此时 chanel is full，队列已满。

G1 执行阻塞，在队列接受后恢复。（通过 GMP 调度模型，当 G1 在阻塞之后，P 会切换到 g0 到 M 上执行，G1 的状态变为 gopark，从而避免其他 goroutine 无法被调度执行。）

当 task 被取走，G1 从阻塞状态恢复到正常状态。

the runtime scheduler

运行时调度

goroutine 是 用户空间的线程，也就是说，创建和管理都是通过 Go runtime（g0），并不是 OS，相比 OS 的线程，Go runtime 的线程更加轻量。
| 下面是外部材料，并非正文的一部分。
-- ==== Sys2Proof/Machine/Float.lean ====
section
/-!
DEFINITION. The floating-point, conversion, Q4N and random family (spec 10 R165 to R182).
-/

namespace Sys2Proof.Machine

/-- The width and the number of the lanes of a float format (spec 04 R73). -/
def fpWidth (c : FpCtl) : Nat := fmtWidth (fmtOf c.fmt)
def fpCount (c : FpCtl) : Nat := 64 / fpWidth c

/-- Lane j of a word in the instruction's format, as read (spec 10 R165). -/
def fpLane (c : FpCtl) (j : Nat) (x : Word) : Nat := readBits (fmtOf c.fmt) c.fcs (laneOf (fpWidth c) j x)

/-- `fpm`.RD of the element as committed. -/
def rdOf (x : BeatIn) : Dir := dirOf (fpmRD x.e.fpm)

/-- Lane-wise application to the read lanes of sa and sb. -/
def fpLanes (c : FpCtl) (x : BeatIn) (f : Nat → Nat → Nat × Flags) : BeatRes :=
  okLanes (fpWidth c) ((List.range (fpCount c)).map fun j => f (fpLane c j x.a.toWord) (fpLane c j x.b.toWord))

/-- Lane-wise application to the read lanes of sa, sb and the old dst. -/
def fpLanes3 (c : FpCtl) (x : BeatIn) (f : Nat → Nat → Nat → Nat × Flags) : BeatRes :=
  okLanes (fpWidth c) ((List.range (fpCount c)).map fun j =>
    f (fpLane c j x.a.toWord) (fpLane c j x.b.toWord) (fpLane c j x.old))

/-- Round an exact value, or the invalid operation where there is none (spec 10 R166). -/
def roundOr (f : Fmt) (rd : Dir) (fcs : Fcs) : Option Val → Nat × Flags
  | some v => roundVal f rd fcs v
  | none => invalid f

/-- a + b in a format, with its NaNs (R166). -/
def fpAdd (f : Fmt) (rd : Dir) (fcs : Fcs) (a b : Nat) : Nat × Flags :=
  match nanOf f fcs [(f, a), (f, b)] with
  | some r => r
  | none => roundOr f rd fcs (addVal rd (unpack f a) (unpack f b))

/-- The sign bit of a lane inverted, a NaN left as it is. -/
def flipSign (f : Fmt) (a : Nat) : Nat := if (unpack f a).isNaN then a else a ^^^ 2 ^ (fmtWidth f - 1)

/-- a × b in a format, with its NaNs (R166). -/
def fpMul (f : Fmt) (rd : Dir) (fcs : Fcs) (a b : Nat) : Nat × Flags :=
  match nanOf f fcs [(f, a), (f, b)] with
  | some r => r
  | none => roundOr f rd fcs (mulVal (unpack f a) (unpack f b))

/-- a × b + c rounded once (R166): the invalid product wins over a NaN in c. -/
def fpFma (f : Fmt) (rd : Dir) (fcs : Fcs) (a b c : Nat) : Nat × Flags :=
  match nanOf f fcs [(f, a), (f, b)], mulVal (unpack f a) (unpack f b) with
  | none, none => invalid f
  | _, p =>
    match nanOf f fcs [(f, a), (f, b), (f, c)], p with
    | some r, _ => r
    | none, some p => roundOr f rd fcs (addVal rd p (unpack f c))
    | none, none => invalid f

/-- `fadd` (R166). -/
def specFadd (r : RAct) (c : FpCtl) : FireSpec := specR r fun x => fpLanes c x (fpAdd (fmtOf c.fmt) (rdOf x) c.fcs)
def execFadd (r : RAct) (c : FpCtl) (s : State) : Out := runBeat (specFadd r c) s

/-- `fsub` (R166). -/
def specFsub (r : RAct) (c : FpCtl) : FireSpec := specR r fun x =>
  fpLanes c x fun a b => fpAdd (fmtOf c.fmt) (rdOf x) c.fcs a (flipSign (fmtOf c.fmt) b)
def execFsub (r : RAct) (c : FpCtl) (s : State) : Out := runBeat (specFsub r c) s

/-- `fmul` (R166). -/
def specFmul (r : RAct) (c : FpCtl) : FireSpec := specR r fun x => fpLanes c x (fpMul (fmtOf c.fmt) (rdOf x) c.fcs)
def execFmul (r : RAct) (c : FpCtl) (s : State) : Out := runBeat (specFmul r c) s

/-- `ffma` (R166: reads its dst). -/
def specFfma (r : RAct) (c : FpCtl) : FireSpec := specR3 r fun x => fpLanes3 c x (fpFma (fmtOf c.fmt) (rdOf x) c.fcs)
def execFfma (r : RAct) (c : FpCtl) (s : State) : Out := runBeat (specFfma r c) s

/-- Whether a goes before b in the order of `fmin`, where −0 is smaller than +0 (R167). -/
def fpBefore (a b : Val) : Bool := ltVal a b || (a.isZero && b.isZero && a.neg? && !b.neg?)

/-- The selection of `fmin` and `fmax` (R167), with erratum E2-01 for one signalling NaN (spec 04 R86). -/
def fpSelect (f : Fmt) (fcs : Fcs) (err less : Bool) (a b : Nat) : Nat × Flags :=
  let va := unpack f a
  let vb := unpack f b
  if err && va.isSNaN && !vb.isSNaN then (b, 0)
  else if err && vb.isSNaN && !va.isSNaN then (a, 0)
  else if va.isSNaN || vb.isSNaN then invalid f
  else if va.isNaN && vb.isNaN then (nanOf f fcs [(f, a), (f, b)]).getD (canonNaN f, 0)
  else if va.isNaN then (b, 0)
  else if vb.isNaN then (a, 0)
  else if less then (if fpBefore vb va then b else a, 0)
  else (if fpBefore va vb then b else a, 0)

/-- `fmin` (R167). -/
def specFmin (r : RAct) (c : FpCtl) : FireSpec := specR r fun x => fpLanes c x (fpSelect (fmtOf c.fmt) c.fcs x.e.err true)
def execFmin (r : RAct) (c : FpCtl) (s : State) : Out := runBeat (specFmin r c) s

/-- `fmax` (R167). -/
def specFmax (r : RAct) (c : FpCtl) : FireSpec := specR r fun x => fpLanes c x (fpSelect (fmtOf c.fmt) c.fcs x.e.err false)
def execFmax (r : RAct) (c : FpCtl) (s : State) : Out := runBeat (specFmax r c) s

/-- A sign operation: signalling NaNs are invalid, a quiet NaN is canonical when C is set (R167). -/
def fpSignOp (f : Fmt) (fcs : Fcs) (op : Nat → Nat) (a : Nat) : Nat × Flags :=
  match unpack f a with
  | .nan false => invalid f
  | .nan true => (if fcs.c then canonNaN f else op a, 0)
  | _ => (op a, 0)

/-- `fabs` (R167). -/
def specFabs (r : RAct) (c : FpCtl) : FireSpec := specR r fun x =>
  fpLanes c x fun a _ => fpSignOp (fmtOf c.fmt) c.fcs (fun a => a % 2 ^ (fpWidth c - 1)) a
def execFabs (r : RAct) (c : FpCtl) (s : State) : Out := runBeat (specFabs r c) s

/-- `fneg` (R167). -/
def specFneg (r : RAct) (c : FpCtl) : FireSpec := specR r fun x =>
  fpLanes c x fun a _ => fpSignOp (fmtOf c.fmt) c.fcs (fun a => a ^^^ 2 ^ (fpWidth c - 1)) a
def execFneg (r : RAct) (c : FpCtl) (s : State) : Out := runBeat (specFneg r c) s

/-- A comparison of lanes (R168): `quiet` comparisons set NV for signalling NaNs only. -/
def fpCompare (f : Fmt) (quietCmp : Bool) (test : Val → Val → Bool) (a b : Nat) : Nat × Flags :=
  let va := unpack f a
  let vb := unpack f b
  (if test va vb then allOnes (fmtWidth f) else 0,
   flagIf (if quietCmp then va.isSNaN || vb.isSNaN else va.isNaN || vb.isNaN) fNV)

/-- `fclt` (R168). -/
def specFclt (r : RAct) (c : FpCtl) : FireSpec := specR r fun x => fpLanes c x (fpCompare (fmtOf c.fmt) false ltVal)
def execFclt (r : RAct) (c : FpCtl) (s : State) : Out := runBeat (specFclt r c) s

/-- `fcle` (R168). -/
def specFcle (r : RAct) (c : FpCtl) : FireSpec := specR r fun x => 
  fpLanes c x (fpCompare (fmtOf c.fmt) false fun a b => ltVal a b || eqVal a b)
def execFcle (r : RAct) (c : FpCtl) (s : State) : Out := runBeat (specFcle r c) s

/-- `fceq` (R168). -/
def specFceq (r : RAct) (c : FpCtl) : FireSpec := specR r fun x => fpLanes c x (fpCompare (fmtOf c.fmt) true eqVal)
def execFceq (r : RAct) (c : FpCtl) (s : State) : Out := runBeat (specFceq r c) s

/-- `fcun` (R168). -/
def specFcun (r : RAct) (c : FpCtl) : FireSpec := specR r fun x => 
  fpLanes c x (fpCompare (fmtOf c.fmt) true fun a b => a.isNaN || b.isNaN)
def execFcun (r : RAct) (c : FpCtl) (s : State) : Out := runBeat (specFcun r c) s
runtime 调度会将 goroutines 调度到 OS 的线程上。

Go 的 M:N 调度模型可以用三个结构体来表示

M：OS thread，操作系统线程

G：goroutine

P：context for scheduling，调度器：

负责调度
为了运行 G，M 一定会持有一个 P

pausing goroutines

阻塞 goroutines

ch <- task4

往满 channel 中发送时，这个 G 进入阻塞状态，G 进入 gopark，G1 改为 waiting

取消 G1 和 M 之间的关联关系

从 P 中调度一个可运行的 G到 M 上执行，让 M 不处于阻塞状态。

这种处理方式，G1 根据需要被阻塞，但操作系统线程没有被阻塞。

当有一个消息从 channel 中被取出，ch 没有满时，G1 不再被阻塞，从阻塞状态中恢复回来。

resuming goroutines

hchan 结构体中存储等待的 senders 和 receivers

go/src/runtime/chan.go

type hchan struct {
    qcount   uint           // total data in the queue
    dataqsiz uint           // size of the circular queue
    buf      unsafe.Pointer // points to an array of dataqsiz elements
    elemsize uint16
    closed   uint32
    elemtype *_type // element type
    sendx    uint   // send index
    recvx    uint   // receive index
    recvq    waitq  // list of recv waiters  接受者的等待列表 
    sendq    waitq  // list of send waiters  发送者的等待列表

    // lock protects all fields in hchan, as well as several
    // fields in sudogs blocked on this channel.
    //
    // Do not change another G's status while holding this lock
    // (in particular, do not ready a G), as this can deadlock
    // with stack shrinking.
    lock mutex
}

type waitq struct {  // 等待列表中
    first *sudog       // 候补 g 的链表
    last  *sudog
}

go/src/runtime/runtime2.go

// sudog represents a g in a wait list, such as for sending/receiving
// on a channel.
//
// sudog is necessary because the g ↔ synchronization object relation
// is many-to-many. A g can be on many wait lists, so there may be
// many sudogs for one g; and many gs may be waiting on the same
// synchronization object, so there may be many sudogs for one object.
//
// sudogs are allocated from a special pool. Use acquireSudog and
// releaseSudog to allocate and free them.
type sudog struct {
    // The following fields are protected by the hchan.lock of the
    // channel this sudog is blocking on. shrinkstack depends on
    // this for sudogs involved in channel ops.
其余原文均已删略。